#### ACTIVITY
Each line below should be set down again unchanged.

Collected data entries
##############################

/-- Waiting lanes whose translations are not cached are accepted: they wait at the instruction for the walk, which may hold a fault,
and issue it again after it (R185). -/
def State.probeWalk (s : State) (size a : Nat) (l : List (Nat × Thread × WaitRef)) : State :=
  let (id, s1) := s.fresh
  let pc := match l with | (_, t, _) :: _ => t.pc | [] => 0
  let accs : List Acc := l.map (fun (x : Nat × Thread × WaitRef) =>
    { lane := x.1, va := x.2.1.nat64 a, size := size, kind := .probe (s.nextPc x.2.1), ord := .relaxed,
      scope := s.cur.scope .package, dst := 0, only := true })
  { s1 with pend := s1.pend ++ [(⟨id, s.cur.core, s.cur.slot, pc, none, .access accs false .load []⟩ : Pending)] }.stall
    (l.map (fun (x : Nat × Thread × WaitRef) => x.1)) .pend

/-- Reads of one word per live lane by an instruction that closes windows: the faults, then the walks, then the values. -/
def waitIssue (opds : List Opd) (aperture : Bool) (size : Nat) (a : Reg)
    (body : State → Warp → List (Nat × Thread × WaitRef × Nat) → State) (s : State) : Out :=
  s.issue { opds := opds, order := loadOrder, scope := anyScope, closes := true } (fun s =>
    match s.warp? with
    | none => .fault .noWarp
    | some w =>
      let held := s.heldLanes false false
      if !held.isEmpty then .next (s.stall held .pend)
      else
        let (refs, s1) := s.waitRefs w aperture size a.toNat s.live
        let bad := refs.filterMap (fun x => match x.2.2 with | .error c => some (c, x.1, x.2.1.nat64 a.toNat) | .ok _ => none)
        match firstFault bad with
        | some (c, lane, va) => .next (s1.memFault c lane (BitVec.ofNat 32 va) (BitVec.ofNat 32 (va / 2 ^ 32)))
        | none =>
          let good := refs.filterMap (fun x => match x.2.2 with | .ok r => some (x.1, x.2.1, r) | .error _ => none)
          let walks := good.filter (fun x => x.2.2 == .walk)
          if !walks.isEmpty then .next (s1.probeWalk size a.toNat walks)
          else
          let (s2, vals) := s1.waitReads w (s.cur.scope .package == .block && !aperture) size good
          .next (body s2 w vals).finish)

/-- Lanes whose condition holds go on, with the acquire where there is one; the others wait for a write (R55, R169). -/
def State.meetCondition (s : State) (w : Warp) (ord : Order) (holds : Thread → Nat → Bool)
    (vals : List (Nat × Thread × WaitRef × Nat)) : State :=
  let done := vals.filter (fun x => holds x.2.1 x.2.2.2)
  let sc := s.cur.scope .package
  let s1 := if ord.acquires && !done.isEmpty then s.acquire s.cur.core w.curSlot sc else s
  s1.mapActive (fun n t =>
    match vals.find? (fun x => x.1 == n) with
    | some x =>
      if holds x.2.1 x.2.2.2 then (if ord.acquires && sc.wide then { t with acq := true } else t)
      else { t with wait := x.2.2.1.wait }
    | none => t)

/-- WAITA (R169, R192). -/
def execWaita (o : Bool) (k : WaitCond) (z : Bool) (a d : Reg) (s : State) : Out :=
  waitIssue [.two .va a, if z then .two .vd d else .one .vd d] true (if z then 8 else 4) a (fun s w vals =>
    s.meetCondition w (s.cur.order (if o then .acquire else .relaxed))
      (fun t r => k.test r (if z then t.nat64 d.toNat else t.nat d.toNat)) vals) s

/-- BSIG: the counter grows by each lane's value, up to 2^64 − 1 (R170, R193). -/
def execBsig (b a : Reg) (s : State) : Out :=
  s.issue { opds := [.two .va a, .two .vb b], order := storeOrder, scope := anyScope, closes := true } (fun s =>
    s.access { L := 0, cls := none, res := .load, dest := [] }
      (s.lanesAt a.toNat 8 (s.cur.order .relaxed) (s.cur.scope .package) 0 false (fun _ t => .bsig (t.pair b.toNat))))

/-- BWAIT: waits until the counter is at least the lane's threshold (R170, R193). -/
def execBwait (b a : Reg) (s : State) : Out :=
  waitIssue [.two .va a, .two .vb b] false 8 a (fun s w vals =>
    s.meetCondition w (s.cur.order .relaxed) (fun t r => decide (t.nat64 b.toNat ≤ r)) vals) s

##############################

#### OUTPUT BELOW
/-- Waiting lanes whose translations are not cached are accepted: they wait at the instruction for the walk, which may hold a fault,
and issue it again after it (R185). -/
def State.probeWalk (s : State) (size a : Nat) (l : List (Nat × Thread × WaitRef)) : State :=
  let (id, s1) := s.fresh
  let pc := match l with | (_, t, _) :: _ => t.pc | [] => 0
  let accs : List Acc := l.map (fun (x : Nat × Thread × WaitRef) =>
    { lane := x.1, va := x.2.1.nat64 a, size := size, kind := .probe (s.nextPc x.2.1), ord := .relaxed,
      scope := s.cur.scope .package, dst := 0, only := true })
  { s1 with pend := s1.pend ++ [(⟨id, s.cur.core, s.cur.slot, pc, none, .access accs false .load []⟩ : Pending)] }.stall
    (l.map (fun (x : Nat × Thread × WaitRef) => x.1)) .pend

/-- Reads of one word per live lane by an instruction that closes windows: the faults, then the walks, then the values. -/
def waitIssue (opds : List Opd) (aperture : Bool) (size : Nat) (a : Reg)
    (body : State → Warp → List (Nat × Thread × WaitRef × Nat) → State) (s : State) : Out :=
  s.issue { opds := opds, order := loadOrder, scope := anyScope, closes := true } (fun s =>
    match s.warp? with
    | none => .fault .noWarp
    | some w =>
      let held := s.heldLanes false false
      if !held.isEmpty then .next (s.stall held .pend)
      else
        let (refs, s1) := s.waitRefs w aperture size a.toNat s.live
        let bad := refs.filterMap (fun x => match x.2.2 with | .error c => some (c, x.1, x.2.1.nat64 a.toNat) | .ok _ => none)
        match firstFault bad with
        | some (c, lane, va) => .next (s1.memFault c lane (BitVec.ofNat 32 va) (BitVec.ofNat 32 (va / 2 ^ 32)))
        | none =>
          let good := refs.filterMap (fun x => match x.2.2 with | .ok r => some (x.1, x.2.1, r) | .error _ => none)
          let walks := good.filter (fun x => x.2.2 == .walk)
          if !walks.isEmpty then .next (s1.probeWalk size a.toNat walks)
          else
          let (s2, vals) := s1.waitReads w (s.cur.scope .package == .block && !aperture) size good
          .next (body s2 w vals).finish)

/-- Lanes whose condition holds go on, with the acquire where there is one; the others wait for a write (R55, R169). -/
def State.meetCondition (s : State) (w : Warp) (ord : Order) (holds : Thread → Nat → Bool)
    (vals : List (Nat × Thread × WaitRef × Nat)) : State :=
  let done := vals.filter (fun x => holds x.2.1 x.2.2.2)
  let sc := s.cur.scope .package
  let s1 := if ord.acquires && !done.isEmpty then s.acquire s.cur.core w.curSlot sc else s
  s1.mapActive (fun n t =>
    match vals.find? (fun x => x.1 == n) with
    | some x =>
      if holds x.2.1 x.2.2.2 then (if ord.acquires && sc.wide then { t with acq := true } else t)
      else { t with wait := x.2.2.1.wait }
    | none => t)

/-- WAITA (R169, R192). -/
def execWaita (o : Bool) (k : WaitCond) (z : Bool) (a d : Reg) (s : State) : Out :=
  waitIssue [.two .va a, if z then .two .vd d else .one .vd d] true (if z then 8 else 4) a (fun s w vals =>
    s.meetCondition w (s.cur.order (if o then .acquire else .relaxed))
      (fun t r => k.test r (if z then t.nat64 d.toNat else t.nat d.toNat)) vals) s

/-- BSIG: the counter grows by each lane's value, up to 2^64 − 1 (R170, R193). -/
def execBsig (b a : Reg) (s : State) : Out :=
  s.issue { opds := [.two .va a, .two .vb b], order := storeOrder, scope := anyScope, closes := true } (fun s =>
    s.access { L := 0, cls := none, res := .load, dest := [] }
      (s.lanesAt a.toNat 8 (s.cur.order .relaxed) (s.cur.scope .package) 0 false (fun _ t => .bsig (t.pair b.toNat))))

/-- BWAIT: waits until the counter is at least the lane's threshold (R170, R193). -/
def execBwait (b a : Reg) (s : State) : Out :=
  waitIssue [.two .va a, .two .vb b] false 8 a (fun s w vals =>
    s.meetCondition w (s.cur.order .relaxed) (fun t r => decide (t.nat64 b.toNat ≤ r)) vals) s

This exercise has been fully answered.